With his host, Governor Yuguda, his predecessor, Ahmadu Adamu Mu'azu, and the Emir of Ningi, Yunusa Mohammed Danyaya, by his sides, Sambo declared that the federal government was unwaveringly committed to the project's realization as part of the transformation objective of the previous president, Goodluck Jonathan. He stated that in order to ensure that all facets of the community along the river benefited from the program, the federal government was thoroughly assessing the project designs for additional cascade dams in addition to Kafin Zaki, such as those in Yobe and other states.

==Controversy==

Arguments in favor of the dam from supporters in Bauchi State include the benefits of irrigation for agriculture in the area, such as sugar cane crops, while controlled releases would avoid downstream impact. Opponents in downstream Yobe State and Borno State argue that the dam will prevent the seasonal floods that their farmers depend upon for farming, and will cause the water table to drop, with much water being lost to evaporation. Environmentalists are also concerned about the impact on downstream wetlands.

Floodplain farmers and fishermen use water much more efficiently than farmers who rely on irrigation from dams. A study funded by the United Nations Environment Programme (UNEP) estimated that the economic value of water in the downstream Hadejia-Jama'are floodplain was US$32.00 per 1,000 m^{3}, while the value of water in the Kano River Project, irrigated by the Tiga Dam and the Challawa Gorge Dam was US$1.73 per 1,000 m^{3}, or US$0.04 per 1,000 m^{3} after accounting for operational costs. The study estimated that if implemented, even with a regulated flooding regime to reduce downstream impact, the Kafin Zaki dam project would have negative value of around US$15 million.

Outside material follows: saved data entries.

@[simp] theorem State.setStack_mem (k : Vector Word 16) (n : Fin 17) : (s.setStack k n).mem = s.mem := rfl
@[simp] theorem State.setStack_v (k : Vector Word 16) (n : Fin 17) : (s.setStack k n).v = s.v := rfl
@[simp] theorem State.setStack_iReg (k : Vector Word 16) (n : Fin 17) : (s.setStack k n).iReg = s.iReg := rfl
@[simp] theorem State.setStack_pc (k : Vector Word 16) (n : Fin 17) : (s.setStack k n).pc = s.pc := rfl
@[simp] theorem State.setStack_stack (k : Vector Word 16) (n : Fin 17) : (s.setStack k n).stack = k := rfl
@[simp] theorem State.setStack_sp (k : Vector Word 16) (n : Fin 17) : (s.setStack k n).sp = n := rfl
@[simp] theorem State.setStack_dt (k : Vector Word 16) (n : Fin 17) : (s.setStack k n).dt = s.dt := rfl
@[simp] theorem State.setStack_st (k : Vector Word 16) (n : Fin 17) : (s.setStack k n).st = s.st := rfl
@[simp] theorem State.setStack_fb (k : Vector Word 16) (n : Fin 17) : (s.setStack k n).fb = s.fb := rfl
@[simp] theorem State.setStack_dirty (k : Vector Word 16) (n : Fin 17) : (s.setStack k n).dirty = s.dirty := rfl
@[simp] theorem State.setStack_keys (k : Vector Word 16) (n : Fin 17) : (s.setStack k n).keys = s.keys := rfl
@[simp] theorem State.setStack_mode (k : Vector Word 16) (n : Fin 17) : (s.setStack k n).mode = s.mode := rfl
@[simp] theorem State.setStack_waitReg (k : Vector Word 16) (n : Fin 17) : (s.setStack k n).waitReg = s.waitReg := rfl
@[simp] theorem State.setStack_halted (k : Vector Word 16) (n : Fin 17) : (s.setStack k n).halted = s.halted := rfl
@[simp] theorem State.setStack_diag (k : Vector Word 16) (n : Fin 17) : (s.setStack k n).diag = s.diag := rfl
@[simp] theorem State.setStack_params (k : Vector Word 16) (n : Fin 17) : (s.setStack k n).params = s.params := rfl
@[simp] theorem State.setStack_draws (k : Vector Word 16) (n : Fin 17) : (s.setStack k n).draws = s.draws := rfl

@[simp] theorem State.setDT_mem (b : Byte) : (s.setDT b).mem = s.mem := rfl
@[simp] theorem State.setDT_v (b : Byte) : (s.setDT b).v = s.v := rfl
@[simp] theorem State.setDT_iReg (b : Byte) : (s.setDT b).iReg = s.iReg := rfl
@[simp] theorem State.setDT_pc (b : Byte) : (s.setDT b).pc = s.pc := rfl
@[simp] theorem State.setDT_stack (b : Byte) : (s.setDT b).stack = s.stack := rfl
@[simp] theorem State.setDT_sp (b : Byte) : (s.setDT b).sp = s.sp := rfl
@[simp] theorem State.setDT_dt (b : Byte) : (s.setDT b).dt = b := rfl
@[simp] theorem State.setDT_st (b : Byte) : (s.setDT b).st = s.st := rfl
@[simp] theorem State.setDT_fb (b : Byte) : (s.setDT b).fb = s.fb := rfl
@[simp] theorem State.setDT_dirty (b : Byte) : (s.setDT b).dirty = s.dirty := rfl
@[simp] theorem State.setDT_keys (b : Byte) : (s.setDT b).keys = s.keys := rfl
@[simp] theorem State.setDT_mode (b : Byte) : (s.setDT b).mode = s.mode := rfl
@[simp] theorem State.setDT_waitReg (b : Byte) : (s.setDT b).waitReg = s.waitReg := rfl
@[simp] theorem State.setDT_halted (b : Byte) : (s.setDT b).halted = s.halted := rfl
@[simp] theorem State.setDT_diag (b : Byte) : (s.setDT b).diag = s.diag := rfl
@[simp] theorem State.setDT_params (b : Byte) : (s.setDT b).params = s.params := rfl
@[simp] theorem State.setDT_draws (b : Byte) : (s.setDT b).draws = s.draws := rfl

@[simp] theorem State.setST_mem (b : Byte) : (s.setST b).mem = s.mem := rfl
@[simp] theorem State.setST_v (b : Byte) : (s.setST b).v = s.v := rfl
@[simp] theorem State.setST_iReg (b : Byte) : (s.setST b).iReg = s.iReg := rfl
@[simp] theorem State.setST_pc (b : Byte) : (s.setST b).pc = s.pc := rfl
@[simp] theorem State.setST_stack (b : Byte) : (s.setST b).stack = s.stack := rfl
@[simp] theorem State.setST_sp (b : Byte) : (s.setST b).sp = s.sp := rfl
@[simp] theorem State.setST_dt (b : Byte) : (s.setST b).dt = s.dt := rfl
@[simp] theorem State.setST_st (b : Byte) : (s.setST b).st = b := rfl
@[simp] theorem State.setST_fb (b : Byte) : (s.setST b).fb = s.fb := rfl
@[simp] theorem State.setST_dirty (b : Byte) : (s.setST b).dirty = s.dirty := rfl
@[simp] theorem State.setST_keys (b : Byte) : (s.setST b).keys = s.keys := rfl
@[simp] theorem State.setST_mode (b : Byte) : (s.setST b).mode = s.mode := rfl
@[simp] theorem State.setST_waitReg (b : Byte) : (s.setST b).waitReg = s.waitReg := rfl
@[simp] theorem State.setST_halted (b : Byte) : (s.setST b).halted = s.halted := rfl
@[simp] theorem State.setST_diag (b : Byte) : (s.setST b).diag = s.diag := rfl
@[simp] theorem State.setST_params (b : Byte) : (s.setST b).params = s.params := rfl
@[simp] theorem State.setST_draws (b : Byte) : (s.setST b).draws = s.draws := rfl

@[simp] theorem State.setFb_mem (f : Framebuffer) : (s.setFb f).mem = s.mem := rfl
@[simp] theorem State.setFb_v (f : Framebuffer) : (s.setFb f).v = s.v := rfl
@[simp] theorem State.setFb_iReg (f : Framebuffer) : (s.setFb f).iReg = s.iReg := rfl
@[simp] theorem State.setFb_pc (f : Framebuffer) : (s.setFb f).pc = s.pc := rfl
@[simp] theorem State.setFb_stack (f : Framebuffer) : (s.setFb f).stack = s.stack := rfl
@[simp] theorem State.setFb_sp (f : Framebuffer) : (s.setFb f).sp = s.sp := rfl
@[simp] theorem State.setFb_dt (f : Framebuffer) : (s.setFb f).dt = s.dt := rfl
@[simp] theorem State.setFb_st (f : Framebuffer) : (s.setFb f).st = s.st := rfl
@[simp] theorem State.setFb_fb (f : Framebuffer) : (s.setFb f).fb = f := rfl
@[simp] theorem State.setFb_dirty (f : Framebuffer) : (s.setFb f).dirty = s.dirty := rfl
@[simp] theorem State.setFb_keys (f : Framebuffer) : (s.setFb f).keys = s.keys := rfl
@[simp] theorem State.setFb_mode (f : Framebuffer) : (s.setFb f).mode = s.mode := rfl
@[simp] theorem State.setFb_waitReg (f : Framebuffer) : (s.setFb f).waitReg = s.waitReg := rfl
@[simp] theorem State.setFb_halted (f : Framebuffer) : (s.setFb f).halted = s.halted := rfl
@[simp] theorem State.setFb_diag (f : Framebuffer) : (s.setFb f).diag = s.diag := rfl
@[simp] theorem State.setFb_params (f : Framebuffer) : (s.setFb f).params = s.params := rfl
@[simp] theorem State.setFb_draws (f : Framebuffer) : (s.setFb f).draws = s.draws := rfl

@[simp] theorem State.setDirty_mem (d : Bool) : (s.setDirty d).mem = s.mem := rfl
@[simp] theorem State.setDirty_v (d : Bool) : (s.setDirty d).v = s.v := rfl
@[simp] theorem State.setDirty_iReg (d : Bool) : (s.setDirty d).iReg = s.iReg := rfl
@[simp] theorem State.setDirty_pc (d : Bool) : (s.setDirty d).pc = s.pc := rfl
@[simp] theorem State.setDirty_stack (d : Bool) : (s.setDirty d).stack = s.stack := rfl
@[simp] theorem State.setDirty_sp (d : Bool) : (s.setDirty d).sp = s.sp := rfl
@[simp] theorem State.setDirty_dt (d : Bool) : (s.setDirty d).dt = s.dt := rfl
@[simp] theorem State.setDirty_st (d : Bool) : (s.setDirty d).st = s.st := rfl
@[simp] theorem State.setDirty_fb (d : Bool) : (s.setDirty d).fb = s.fb := rfl
@[simp] theorem State.setDirty_dirty (d : Bool) : (s.setDirty d).dirty = d := rfl
@[simp] theorem State.setDirty_keys (d : Bool) : (s.setDirty d).keys = s.keys := rfl
@[simp] theorem State.setDirty_mode (d : Bool) : (s.setDirty d).mode = s.mode := rfl
@[simp] theorem State.setDirty_waitReg (d : Bool) : (s.setDirty d).waitReg = s.waitReg := rfl
@[simp] theorem State.setDirty_halted (d : Bool) : (s.setDirty d).halted = s.halted := rfl
@[simp] theorem State.setDirty_diag (d : Bool) : (s.setDirty d).diag = s.diag := rfl
@[simp] theorem State.setDirty_params (d : Bool) : (s.setDirty d).params = s.params := rfl
@[simp] theorem State.setDirty_draws (d : Bool) : (s.setDirty d).draws = s.draws := rfl
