/-- Settles O19: without room CALL writes only halted. -/
theorem callOnFullStackIsFatal : Obligations.CallOnFullStackIsFatal := by
  unfold Obligations.CallOnFullStackIsFatal
  exact fun nnn s hsp => ⟨_, exec_call_of_full hsp, rfl, State.raiseFatal_sameBut⟩

/-- Settles O21: the top entry at the return is the one the call pushed. -/
theorem returnUndoesCall : Obligations.ReturnUndoesCall := by
  unfold Obligations.ReturnUndoesCall
  intro nnn s t t' hsp hcall hstack hsp'
  obtain ⟨k, n, hexec, hn, htop, -⟩ := exec_call_of_room (nnn := nnn) hsp
  cases hexec.symm.trans hcall
  have hval : t'.sp.val = s.sp.val + 1 := by rw [hsp']; exact hn
  obtain ⟨a, m, hret, hpopped, hm⟩ := exec_ret_of_pos (s := t') (by omega)
  have ha : a = s.pc := by
    rw [hstack, hval] at hpopped
    exact Option.some.inj (hpopped.symm.trans htop)
  exact ⟨_, hret, ha, Fin.ext (by simp only [State.setPc_sp, State.setStack_sp]; omega),
    sameBut_trans (State.setStack_same_sameBut (by simp)) (State.setPc_sameBut (by simp))⟩

/-- As long as the stack has room for them, nested calls go through and each raises sp by one (R29). -/
theorem callChain_of_room {as : List Addr} (h : s.sp.val + as.length ≤ 16) :
    ∃ t, callChain as s = .next t ∧ t.sp.val = s.sp.val + as.length ∧ t.halted = s.halted := by
  induction as generalizing s with
  | nil => exact ⟨s, rfl, rfl, rfl⟩
  | cons a as ih =>
    rw [List.length_cons] at h ⊢
    obtain ⟨k, n, hexec, hn, -, -⟩ := exec_call_of_room (s := s) (nnn := a) (by omega)
    obtain ⟨t, hchain, hsp, hhalted⟩ := ih (s := (s.setStack k n).setPc (zextAddr a))
      (by simp only [State.setPc_sp, State.setStack_sp]; omega)
    simp only [State.setPc_sp, State.setStack_sp] at hsp
    exact ⟨t, by simp only [callChain, hexec, hchain], by omega, hhalted⟩

/-- Settles O22: each of sixteen calls from an empty stack has room, and the one after them has none. -/
theorem callsNestSixteenDeep : Obligations.CallsNestSixteenDeep := by
  unfold Obligations.CallsNestSixteenDeep
  intro as s hempty hlen
  obtain ⟨t, hchain, hsp, hhalted⟩ := callChain_of_room (s := s) (as := as) (by omega)
  refine ⟨t, hchain, by omega, hhalted, fun hfull a => ?_⟩
  exact ⟨_, exec_call_of_full (by omega), rfl, State.raiseFatal_sameBut⟩

end Sys2Proof.Machine
end

section
/-! SUPPORT. The register copy, the logic operations and RND (R124 to R127, R133). -/

namespace Sys2Proof.Machine

variable {s : State} {x : Reg} {b : Byte}

/-- Settles O26: the parameter decides whether the low nibble 0 is an instruction; the copy is one register write. -/
theorem copyRegisterWhenAdmitted : Obligations.CopyRegisterWhenAdmitted := by
  unfold Obligations.CopyRegisterWhenAdmitted
  refine ⟨fun p w hw => decodeWord_of_alu_mask hw rfl, fun x y s => ?_⟩
  exact ⟨s.setReg x (s.reg y), rfl, State.reg_setReg_same, State.setReg_regsBut, State.setReg_sameBut (by simp)⟩

theorem State.setLogicResult_regsBut :
    regsBut (if s.params.logicVf = .zero then [x, vf] else [x]) s (s.setLogicResult x b) := by
  cases h : s.params.logicVf with
  | unchanged =>
    rw [State.setLogicResult_unchanged h, if_neg (by simp)]
    exact State.setReg_regsBut
  | zero =>
    rw [State.setLogicResult_zero h, if_pos rfl]
    exact State.setResultThenFlag_regsBut

/-- What the three logic operations have in common: one result, and VF cleared after it when LOGIC_VF says so (R125 to R127). -/
theorem exec_logic {i : Instr} (h : exec i s = .next (s.setLogicResult x b)) :
    ∃ t, exec i s = .next t ∧ sameBut [.v] s t ∧
      (s.params.logicVf = .unchanged → t.reg x = b ∧ regsBut [x] s t) ∧
      (s.params.logicVf = .zero → (x ≠ vf → t.reg x = b) ∧ t.reg vf = 0 ∧ regsBut [x, vf] s t) := by
  refine ⟨_, h, State.setLogicResult_sameBut (by simp), fun hl => ?_, fun hl => ?_⟩
  · rw [State.setLogicResult_unchanged hl]
    exact ⟨State.reg_setReg_same, State.setReg_regsBut⟩
  · rw [State.setLogicResult_zero hl]
    exact ⟨State.reg_setResultThenFlag_result, State.reg_setResultThenFlag_vf, State.setResultThenFlag_regsBut⟩
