-- ==== Sys2Proof/Certificates/Slice0/Obligations.lean ====
section
/-! DEFINITION. The statements for the provers, each from numbered rules of spec/. `State.Wf`, `State.Inv`, `State.EprInv` and
`State.Bound` are invariants of the model: `PowerUpMeetsInvariants` and the `Keeps` statements are about them. -/

section Statements

open Sys2Proof Sys2Proof.Machine

/-! ### Endpoint control registers -/

/-- spec/10_state.md R30: the write classes of `EPR[n]`. -/
def Obligations.RegWriteFollowsWriteClasses : Prop :=
  ∀ cur w : Word,
    epType (regWrite cur w) = epType w ∧ epKind (regWrite cur w) = epKind w ∧ epAddr (regWrite cur w) = epAddr w ∧
    statRx (regWrite cur w) = statRx cur ^^^ statRx w ∧ statTx (regWrite cur w) = statTx cur ^^^ statTx w ∧
    dtogRx (regWrite cur w) = (dtogRx cur ^^ dtogRx w) ∧ dtogTx (regWrite cur w) = (dtogTx cur ^^ dtogTx w) ∧
    ctrRx (regWrite cur w) = (ctrRx cur && ctrRx w) ∧ ctrTx (regWrite cur w) = (ctrTx cur && ctrTx w) ∧
    setupBit (regWrite cur w) = setupBit cur

/-- spec/40_register_bridge.md R141, R142: a word of `mk_status`, written to a register that still holds the snapshot in its
toggle-type fields, brings it to the wanted states and keeps what was not asked for. -/
def Obligations.MkStatusReachesWantedStates : Prop :=
  ∀ (s cur : Word) (rx tx : Option Stat) (rrx rtx : Bool),
    statRx cur = statRx s → statTx cur = statTx s → dtogRx cur = dtogRx s → dtogTx cur = dtogTx s →
    statRx (regWrite cur (mkStatus s rx tx rrx rtx)) = statOr (statRx cur) rx ∧
    statTx (regWrite cur (mkStatus s rx tx rrx rtx)) = statOr (statTx cur) tx ∧
    dtogRx (regWrite cur (mkStatus s rx tx rrx rtx)) = (dtogRx cur && !rrx) ∧
    dtogTx (regWrite cur (mkStatus s rx tx rrx rtx)) = (dtogTx cur && !rtx) ∧
    ctrRx (regWrite cur (mkStatus s rx tx rrx rtx)) = (ctrRx cur && ctrRx s) ∧
    ctrTx (regWrite cur (mkStatus s rx tx rrx rtx)) = (ctrTx cur && ctrTx s) ∧
    setupBit (regWrite cur (mkStatus s rx tx rrx rtx)) = setupBit cur ∧
    epType (regWrite cur (mkStatus s rx tx rrx rtx)) = epType s ∧ epKind (regWrite cur (mkStatus s rx tx rrx rtx)) = epKind s ∧
    epAddr (regWrite cur (mkStatus s rx tx rrx rtx)) = epAddr s

/-- spec/41_interrupt_dispatcher.md R176: the commit clears both completion flags, keeps each toggle bit unless its reset was
requested and granted, and gives each `STAT` field the state the handler asked for. -/
def Obligations.CommitWritesBack : Prop :=
  ∀ (s : State) (n : Nat) (r : HandlerResult), n < s.epr.length →
    commit n r s = { s with epr := s.epr.set n ((commit n r s).eprAt n) } ∧
    ctrRx ((commit n r s).eprAt n) = false ∧ ctrTx ((commit n r s).eprAt n) = false ∧
    epType ((commit n r s).eprAt n) = epType r.status ∧ epKind ((commit n r s).eprAt n) = epKind r.status ∧
    epAddr ((commit n r s).eprAt n) = epAddr r.status ∧ setupBit ((commit n r s).eprAt n) = setupBit (s.eprAt n) ∧
    statRx ((commit n r s).eprAt n) = statRx (s.eprAt n) ^^^ statRx r.status ∧
    statTx ((commit n r s).eprAt n) = statTx (s.eprAt n) ^^^ statTx r.status ∧
    dtogRx ((commit n r s).eprAt n) = (dtogRx (s.eprAt n) ^^ (r.resetRx && dtogRx r.status)) ∧
    dtogTx ((commit n r s).eprAt n) = (dtogTx (s.eprAt n) ^^ (r.resetTx && dtogTx r.status)) ∧
    ∀ (rx tx : Option Stat) (rrx rtx : Bool), r.status = mkStatus (s.eprAt n) rx tx rrx rtx →
      EprBecomes ((commit n r s).eprAt n) (s.eprAt n) (statOr (statRx (s.eprAt n)) rx) (statOr (statTx (s.eprAt n)) tx)
        (dtogRx (s.eprAt n) && !(r.resetRx && rrx)) (dtogTx (s.eprAt n) && !(r.resetTx && rtx)) false false

/-- spec/41_interrupt_dispatcher.md R174: the snapshot records the completion of the served endpoint and touches only its
record. -/
def Obligations.SnapshotRecordsTheCompletion : Prop :=
  ∀ (s : State) (n : Nat), n < s.recs.length →
    snapshot n s = { s with recs := s.recs.set n ((snapshot n s).recAt n) } ∧
    (snapshot n s).recAt n =
      { s.recAt n with
        rxCount := (s.bt n .countRx).extractLsb' 0 10
        status := s.eprAt n
        rxPending := (s.eprAt n).getLsbD 15
        txPending := (s.eprAt n).getLsbD 7
        setupPending := (s.eprAt n).getLsbD 11 && (s.eprAt n).getLsbD 15 }

/-! ### Register Bridge operations -/

/-- spec/40_register_bridge.md R144: `configure_endpoint` brings the endpoint to its known value, changes nothing for an id
outside the table, and called twice leaves what one call leaves. -/
def Obligations.ConfigureEndpointSetsKnownState : Prop :=
  ∀ (s : State) (id : Nat) (ty : EpType) (tx rx : Word) (h : Handler), s.Wf →
    (s.cfg.numEp ≤ id → exec (.configureEndpoint id ty tx rx h) s = .next s) ∧
    (id < s.cfg.numEp → Acceptable s.cfg id ty tx rx h →
      ∃ t, exec (.configureEndpoint id ty tx rx h) s = .next t ∧ ConfiguredAs id ty tx rx h s t ∧
        exec (.configureEndpoint id ty tx rx h) t = .next t)

/-- spec/40_register_bridge.md R145: exactly these arguments raise `BadConfigure`. -/
def Obligations.ConfigureEndpointRefusesBadArguments : Prop :=
  ∀ (s : State) (id : Nat) (ty : EpType) (tx rx : Word) (h : Handler), id < s.cfg.numEp →
    (exec (.configureEndpoint id ty tx rx h) s = .fault .badConfigure ↔
      ty = .isochronous ∨ tx.toNat % 2 = 1 ∨ rx.toNat % 2 = 1 ∨ s.cfg.pmaSize < tx.toNat + 64 ∨
      s.cfg.pmaSize < rx.toNat + 64 ∨ h = .none ∨ (id = 0 ∧ h ≠ .control) ∨ (0 < id ∧ h = .control))

/-- spec/40_register_bridge.md R146, R147: `write` copies the bytes, sets `COUNT_TX` to the exact length, and touches nothing
else; more than 64 bytes fault. -/
def Obligations.WriteQueuesBytes : Prop :=
  ∀ (s : State) (n : Nat) (b : List Byte), s.Wf → n < s.cfg.numEp → (s.recAt n).handler ≠ .none →
    (b.length ≤ 64 → ∃ t, exec (.write n b) s = .next t ∧ ReplyQueued n b s t) ∧
    (64 < b.length → exec (.write n b) s = .fault .writeTooLong)

/-- spec/40_register_bridge.md R148: `write_commit` queues the bytes and arms the endpoint NAK-receive, VALID-transmit with
both completion flags and both toggles as they were. -/
def Obligations.WriteCommitArmsTransmit : Prop :=
  ∀ (s : State) (n : Nat) (b : List Byte), s.Wf → n < s.cfg.numEp → (s.recAt n).handler ≠ .none →
    (b.length ≤ 64 → ∃ u t, ReplyQueued n b s u ∧ exec (.writeCommit n b) s = .next t ∧
      t = { u with epr := s.epr.set n (t.eprAt n) } ∧
      EprBecomes (t.eprAt n) (s.eprAt n) (statCode .nak) (statCode .valid) (dtogRx (s.eprAt n)) (dtogTx (s.eprAt n))
        (ctrRx (s.eprAt n)) (ctrTx (s.eprAt n))) ∧
    (64 < b.length → exec (.writeCommit n b) s = .fault .writeTooLong)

In April 2009, Dr. Hassan Bidliya, Administrative Secretary of the Hadejia-Jama'are-Komadugu-Yobe Basin Trust Fund, advised that any decision should be deferred until the Environmental Impact Assessment on the project had been completed.
In September 2009, three farmers’ associations in downstream Borno State called for the federal government and Bauchi State government to shelve the project, concerned about the impact on their livelihood.
In August 2009, Senator Ahmed Ibrahim Lawan of Yobe North, Chairman of the Senate Committee on Public Accounts, spoke against the proposed dam. He stated that the Tiga and Challawa dams on the Hadejia River had already reduced downstream water flow drastically, and the Jama'are River was now the main source of water in the Yobe River. He said the dams caused intense poverty, increased desert encroachment, migration and conflicts between arable farmers and herdsmen.